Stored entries
/-- The sticky quotient is long enough that the rounding drops the sticky bit and another. -/
theorem two_le_droppedBits_divQuot {a b : F64} (ha : a.man ≠ 0) (hb : b.man ≠ 0) : 2 ≤ droppedBits (divQuot a b) := by
  have hq : 2 ^ 56 ≤ a.man.natAbs * 2 ^ divScale b / b.man.natAbs := by
    rw [Nat.le_div_iff_mul_le (by omega), divScale, Nat.pow_add]
    calc 2 ^ 56 * b.man.natAbs ≤ 1 * (2 ^ 56 * 2 ^ bitLength b.man.natAbs) := by
          rw [Nat.one_mul]
          exact Nat.mul_le_mul_left _ (Nat.le_of_lt (lt_two_pow_bitLength _))
      _ ≤ a.man.natAbs * (2 ^ 56 * 2 ^ bitLength b.man.natAbs) := Nat.mul_le_mul_right _ (by omega)
  have hlt := lt_of_droppedBits (divQuot a b)
  have hge : 2 ^ 57 ≤ divQuot a b := by
    unfold divQuot stickyQuot
    omega
  refine Nat.le_of_not_lt fun hlow => ?_
  have : 2 ^ droppedBits (divQuot a b) ≤ 2 ^ 1 := Nat.pow_le_pow_right (by decide) (by omega)
  omega

theorem div_exp {b : F64} (a : F64) (h : b.man ≠ 0) :
    (a.div b).exp = a.exp - b.exp - divScale b - 1 + droppedBits (divQuot a b) := by
  rw [div_eq a h, roundTo53_eq, withSign_natAbs]

theorem div_man {a b : F64} (ha : a.man ≠ 0) (hb : b.man ≠ 0) :
    (a.div b).man = withSign (a.man * b.man) (shiftRne (divQuot a b) (droppedBits (divQuot a b))) := by
  have hq := le_of_droppedBits (Nat.lt_of_succ_lt (two_le_droppedBits_divQuot ha hb))
  rw [div_eq a hb, roundTo53_eq, withSign_natAbs]
  exact withSign_withSign _ _ (Nat.lt_of_lt_of_le (Nat.mul_pos (by decide) (Nat.two_pow_pos _)) hq)

theorem zero_div_man {a b : F64} (ha : a.man = 0) (hb : b.man ≠ 0) : (a.div b).man = 0 := by
  have hq : divQuot a b = 0 := by
    rw [divQuot, ha, Int.natAbs_zero, Nat.zero_mul, stickyQuot, Nat.zero_div, Nat.zero_mod, if_pos rfl]
  rw [div_eq a hb, roundTo53_eq, hq, withSign_natAbs]
  simp only [zero_shiftRne, withSign_zero]

/-- The quotient, on the scale of its sticky form: within half a unit, with 53 bits where it is inexact, even where it is
half away. -/
theorem div_nearest (a : F64) {b : F64} (hb : b.man ≠ 0) :
    let sh := droppedBits (divQuot a b)
    let err := (a.man * 2 ^ (divScale b + 1) - (a.div b).man * b.man * 2 ^ sh).natAbs
    (a.div b).man.natAbs ≤ 2 ^ 53 ∧ 2 * err ≤ b.man.natAbs * 2 ^ sh ∧
    (err ≠ 0 → 2 ^ 52 * b.man.natAbs * 2 ^ sh ≤ a.man.natAbs * 2 ^ (divScale b + 1)) ∧
    (2 * err = b.man.natAbs * 2 ^ sh → (a.div b).man % 2 = 0) := by
  by_cases ha : a.man = 0
  · simp [zero_div_man ha hb, ha]
  have hsh := two_le_droppedBits_divQuot ha hb
  have hbits := le_of_droppedBits (Nat.lt_of_succ_lt hsh)
  have hnear := shiftRne_stickyQuot_nearest (n := a.man.natAbs * 2 ^ divScale b) (Int.natAbs_pos.mpr hb) hsh
  have hscale : 2 * ((a.man.natAbs * 2 ^ divScale b : Nat) : Int) = a.man.natAbs * 2 ^ (divScale b + 1) := by
    rw [Int.natCast_mul, Int.natCast_pow, Int.pow_succ, Int.mul_comm, Int.mul_assoc]
    rfl
  rw [hscale, ← divQuot, ← natAbs_sub_withSign_mul ha hb] at hnear
  rw [div_man ha hb]
  refine ⟨?_, hnear.1, fun _ => ?_, fun ht => withSign_mod_two _ (hnear.2 ht)⟩
  · rw [withSign_natAbs]
    exact shiftRne_le (lt_of_droppedBits _)
  · have : 2 ^ 51 * 2 ^ droppedBits (divQuot a b) * b.man.natAbs ≤ a.man.natAbs * 2 ^ divScale b :=
      mul_le_of_le_stickyQuot (show _ ≤ divQuot a b by omega)
    rw [Nat.pow_succ 2 (divScale b), Nat.mul_right_comm, ← Nat.mul_assoc]
    rw [Nat.mul_assoc] at this ⊢
    omega

end F64

/-- Settles O58: every operation is one `roundTo53`, of the exact result or, for the quotient, of its sticky form. -/
theorem binary64RoundsToNearestEven : Obligations.Binary64RoundsToNearestEven := by
  refine ⟨F64.roundTo53_isRounded, fun a b => ?_, fun a b => F64.roundTo53_isRounded _ _,
    fun n => ⟨F64.roundTo53_isRounded n 0, F64.ofInt_exact⟩, fun a b hb => ?_⟩
  · exact ⟨min a.exp b.exp, (a.exp - min a.exp b.exp).toNat, (b.exp - min a.exp b.exp).toNat, by omega, by omega,
      F64.add_isRounded a b, F64.sub_isRounded a b⟩
  · refine ⟨F64.divScale b + 1, droppedBits (F64.divQuot a b), ?_, F64.div_nearest a hb⟩
    rw [F64.div_exp a hb]
    omega

/-! ## What the turns leave of the parameters and the operand registers (R8, R9, R36) -/

theorem offset_of_regAt {off : Nat} {r : RegName} (h : regAt off = some r) : r.offset = off := by
  unfold regAt at h
  split at h <;> cases h <;> rfl

theorem hardwareReset_plat (s : State) : s.hardwareReset.plat = s.plat := by
  unfold State.hardwareReset
  split <;> rfl

/-- A command keeps the parameters and the operand registers, however it completes (R155, R355). -/
theorem exec_keeps_plat_ops {i : Instr} {s t : State} (h : exec i s = .next t) : t.plat = s.plat ∧ t.ops = s.ops := by
  obtain ⟨_, he⟩ | ⟨d, _, _, he⟩ | ⟨e, _, _, he⟩ := exec_cases i s <;> rw [he] at h <;> cases h <;> simp

theorem engineStep_keeps_plat_ops {s t : State} (h : engineStep s = .next t) : t.plat = s.plat ∧ t.ops = s.ops := by
  obtain ⟨_, he⟩ | ⟨_, _, _, he⟩ | ⟨_, _, _, _, he⟩ | ⟨_, i, _, _, he⟩ := engineStep_cases s <;> rw [he] at h
  · cases h; simp
  · cases h; simp
  · cases h; simp
  · exact exec_keeps_plat_ops h

theorem writeCtrl_keeps (w : Word) (s : State) :
    (s.writeCtrl w).plat = s.plat ∧ ((s.writeCtrl w).ops ≠ s.ops → w.getLsbD 1 = true) := by
  simp only [State.writeCtrl]
  split
  · rename_i hreset
    refine ⟨?_, fun _ => hreset⟩
    split <;> rfl
  · simp

theorem writeCmd_keeps (w : Word) (s : State) : (s.writeCmd w).plat = s.plat ∧ (s.writeCmd w).ops = s.ops := by
  unfold State.writeCmd
  cases s.isBusy <;> simp

/-- A store to a register keeps the parameters, and changes an operand register only where it is one or soft-resets
(R36, R381). -/
theorem writeReg_keeps (s : State) (w : Word) (r : RegName) :
    (s.writeReg w r).plat = s.plat ∧
    ((s.writeReg w r).ops ≠ s.ops → r ∈ operandRegs ∨ (r = .ctrl ∧ w.getLsbD 1 = true)) := by
  cases r with
  | ctrl => exact ⟨(writeCtrl_keeps w s).1, fun h => .inr ⟨rfl, (writeCtrl_keeps w s).2 h⟩⟩
  | cmd => exact ⟨(writeCmd_keeps w s).1, fun h => absurd (writeCmd_keeps w s).2 h⟩
  | _ => simp [State.writeReg, operandRegs]

/-- The host operations that R36, R380 and R381 let change an operand register. -/
def HostOp.MayChangeOps (op : HostOp) : Prop :=
  op = .hwReset ∨ (∃ v, op = .regWrite 0x04 4 v ∧ v.getLsbD 1 = true) ∨
    ∃ r v, r ∈ operandRegs ∧ op = .regWrite r.offset 4 v

theorem hostRegWrite_keeps {off bytes : Nat} {v : Word} {s t : State} (h : hostRegWrite off bytes v s = .next t) :
    t.plat = s.plat ∧ (t.ops ≠ s.ops → (HostOp.regWrite off bytes v).MayChangeOps) := by
  unfold hostRegWrite at h
  split at h
  · rename_i hok
    obtain rfl : bytes = 4 := by simp [regAccessOk] at hok; exact hok.1.1
    split at h
    · rename_i r hr
      obtain rfl := offset_of_regAt hr
      cases h
      refine ⟨(writeReg_keeps s v r).1, fun hops => ?_⟩
      rcases (writeReg_keeps s v r).2 hops with hmem | ⟨rfl, hv⟩
      · exact .inr (.inr ⟨r, v, hmem, rfl⟩)
      · exact .inr (.inl ⟨v, rfl, hv⟩)
    · cases h; simp
  · cases h

/-- An operation that goes on keeps the parameters, and changes an operand register only if it may. -/
theorem hostOp_keeps {op : HostOp} {s t : State} (h : hostOp op s = .next t) :
    t.plat = s.plat ∧ (t.ops ≠ s.ops → op.MayChangeOps) := by
  cases op with
  | regRead off bytes =>
    simp only [hostOp, hostRegRead] at h
    split at h <;> cases h
    simp
  | regWrite off bytes v => exact hostRegWrite_keeps h
  | wait =>
    cases h
    unfold State.pollDone
    cases s.status.done <;> simp
  | memRead a n =>
    obtain ⟨_, _, _, rfl⟩ := hostAccess_next h
    simp
  | check a n bs =>
    obtain ⟨_, _, _, rfl⟩ := hostAccess_next h
    simp
  | memWrite a bs =>
    obtain ⟨_, _, _, rfl⟩ := hostAccess_next h
    simp
  | hwReset =>
    cases h
    exact ⟨hardwareReset_plat s, fun _ => .inl rfl⟩

/-- Settles O60: the engine's turn keeps both, and the host's does what its oldest operation does. -/
theorem parametersAndOperandsAreTheHosts : Obligations.ParametersAndOperandsAreTheHosts := by
  intro s t h
  cases hturn : s.turn with
  | engine =>
    rw [step_engine hturn] at h
    obtain ⟨hp, ho⟩ := engineStep_keeps_plat_ops h
    exact ⟨hp, fun hne => absurd ho hne⟩
  | host =>
    rw [step_host hturn] at h
    obtain ⟨_, he⟩ | ⟨op, rest, hhost, he⟩ := hostStep_cases s.popSched <;> rw [he] at h
    · cases h
      simp
    · obtain ⟨hp, ho⟩ := hostOp_keeps h
      exact ⟨hp, fun hne => ⟨op, rest, hhost, ho hne⟩⟩

/-! ## An output's free values are read only on a device (R83, log 12) -/

/-- A sequence needs its rest only for what its first part can answer. -/
theorem bind_congr_ok {ε α β : Type} {x : Except ε α} {f g : α → Except ε β} (h : ∀ a, x = .ok a → f a = g a) :
    x >>= f = x >>= g := by
  cases x with
  | error e => rfl
  | ok a => exact h a rfl

theorem map_ok {ε α β : Type} (f : α → β) (a : α) : f <$> (.ok a : Except ε α) = .ok (f a) := rfl

namespace Sink

/-- The same output with the free values after other draws. -/
def withDraws (n : Nat) (k : Sink) : Sink := { k with draws := n }

@[simp] theorem withDraws_plat (n : Nat) (k : Sink) : (k.withDraws n).plat = k.plat := rfl
@[simp] theorem withDraws_base (n : Nat) (k : Sink) : (k.withDraws n).base = k.base := rfl
@[simp] theorem withDraws_outlen (n : Nat) (k : Sink) : (k.withDraws n).outlen = k.outlen := rfl

theorem putBytes_withDraws (n : Nat) (k : Sink) (bs : List Byte) :
    (k.withDraws n).putBytes bs = withDraws n <$> k.putBytes bs := by
  simp only [putBytes, map_bind]
  rfl

theorem putEach_withDraws (n : Nat) (k : Sink) (bs : List Byte) :
    (k.withDraws n).putEach bs = withDraws n <$> k.putEach bs := by
  simp only [putEach, putBytes_withDraws, map_bind]
  rfl

theorem putChunks_withDraws (n : Nat) (cs : List (List Byte)) (k : Sink) :
    putChunks cs (k.withDraws n) = withDraws n <$> putChunks cs k := by
  induction cs generalizing k with
  | nil => rfl
  | cons c cs ih => simp only [putChunks, putBytes_withDraws, map_bind, bind_map_left, ih]

/-- No byte of the destination is a device's. -/
def Ordinary (k : Sink) : Prop := ∀ p, p < k.cap → k.plat.isDevice (k.base + p) = false

theorem Ordinary.of_putBytes {k k' : Sink} {bs : List Byte} (h : k.Ordinary) (hk : k.putBytes bs = .ok k') :
    k'.Ordinary := by
  obtain ⟨_, _, rfl⟩ := putBytes_ok.mp hk
  exact h

theorem Ordinary.of_copyBack {off len : Nat} {k k' : Sink} (h : k.Ordinary) (hk : copyBack off len k = .ok k') :
    k'.Ordinary := by
  induction len generalizing k with
  | zero => cases hk; exact h
  | succ len ih =>
    obtain ⟨k₁, h₁, h₂⟩ := bind_ok.mp hk
    exact ih (h.of_putBytes h₁) h₂

/-- A byte read back and appended: inside an ordinary destination it is no free value, and past the destination there is
no room for it (R99, R100). -/
theorem put_outAt_withDraws (n : Nat) {k : Sink} (h : k.Ordinary) (off : Nat) :
    (k.withDraws n).put ((k.withDraws n).outAt (k.outlen - off)) =
      withDraws n <$> k.put (k.outAt (k.outlen - off)) := by
  rw [put, put, putBytes_withDraws]
  by_cases hp : k.outlen - off < k.cap
  · have : (k.withDraws n).outAt (k.outlen - off) = k.outAt (k.outlen - off) := by
      simp only [outAt, withDraws_plat, withDraws_base, h _ hp]
      rfl
    rw [this]
  · have full (b : Byte) : k.putBytes [b] = .error .dstOverflow :=
      putBytes_error.mpr (.inl ⟨by simp only [List.length_singleton]; omega, rfl⟩)
    rw [full, full]

theorem copyBack_withDraws (n : Nat) {off len : Nat} {k : Sink} (h : k.Ordinary) :
    copyBack off len (k.withDraws n) = withDraws n <$> copyBack off len k := by
  induction len generalizing k with
  | zero => rfl
  | succ len ih =>
    simp only [copyBack, withDraws_outlen, put_outAt_withDraws n h, map_bind, bind_map_left]
    exact bind_congr_ok fun k' hk => ih (h.of_putBytes hk)

end Sink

### WHAT IS BEING ASKED
From the data above, reproduce word for word the lines running from the line with "(hk : k.putBytes" to the line with "have full (b", ends included.

### EXERCISE RESULT
theorem Ordinary.of_putBytes {k k' : Sink} {bs : List Byte} (h : k.Ordinary) (hk : k.putBytes bs = .ok k') :
    k'.Ordinary := by
  obtain ⟨_, _, rfl⟩ := putBytes_ok.mp hk
  exact h

theorem Ordinary.of_copyBack {off len : Nat} {k k' : Sink} (h : k.Ordinary) (hk : copyBack off len k = .ok k') :
    k'.Ordinary := by
  induction len generalizing k with
  | zero => cases hk; exact h
  | succ len ih =>
    obtain ⟨k₁, h₁, h₂⟩ := bind_ok.mp hk
    exact ih (h.of_putBytes h₁) h₂

/-- A byte read back and appended: inside an ordinary destination it is no free value, and past the destination there is
no room for it (R99, R100). -/
theorem put_outAt_withDraws (n : Nat) {k : Sink} (h : k.Ordinary) (off : Nat) :
    (k.withDraws n).put ((k.withDraws n).outAt (k.outlen - off)) =
      withDraws n <$> k.put (k.outAt (k.outlen - off)) := by
  rw [put, put, putBytes_withDraws]
  by_cases hp : k.outlen - off < k.cap
  · have : (k.withDraws n).outAt (k.outlen - off) = k.outAt (k.outlen - off) := by
      simp only [outAt, withDraws_plat, withDraws_base, h _ hp]
      rfl
    rw [this]
  · have full (b : Byte) : k.putBytes [b] = .error .dstOverflow :=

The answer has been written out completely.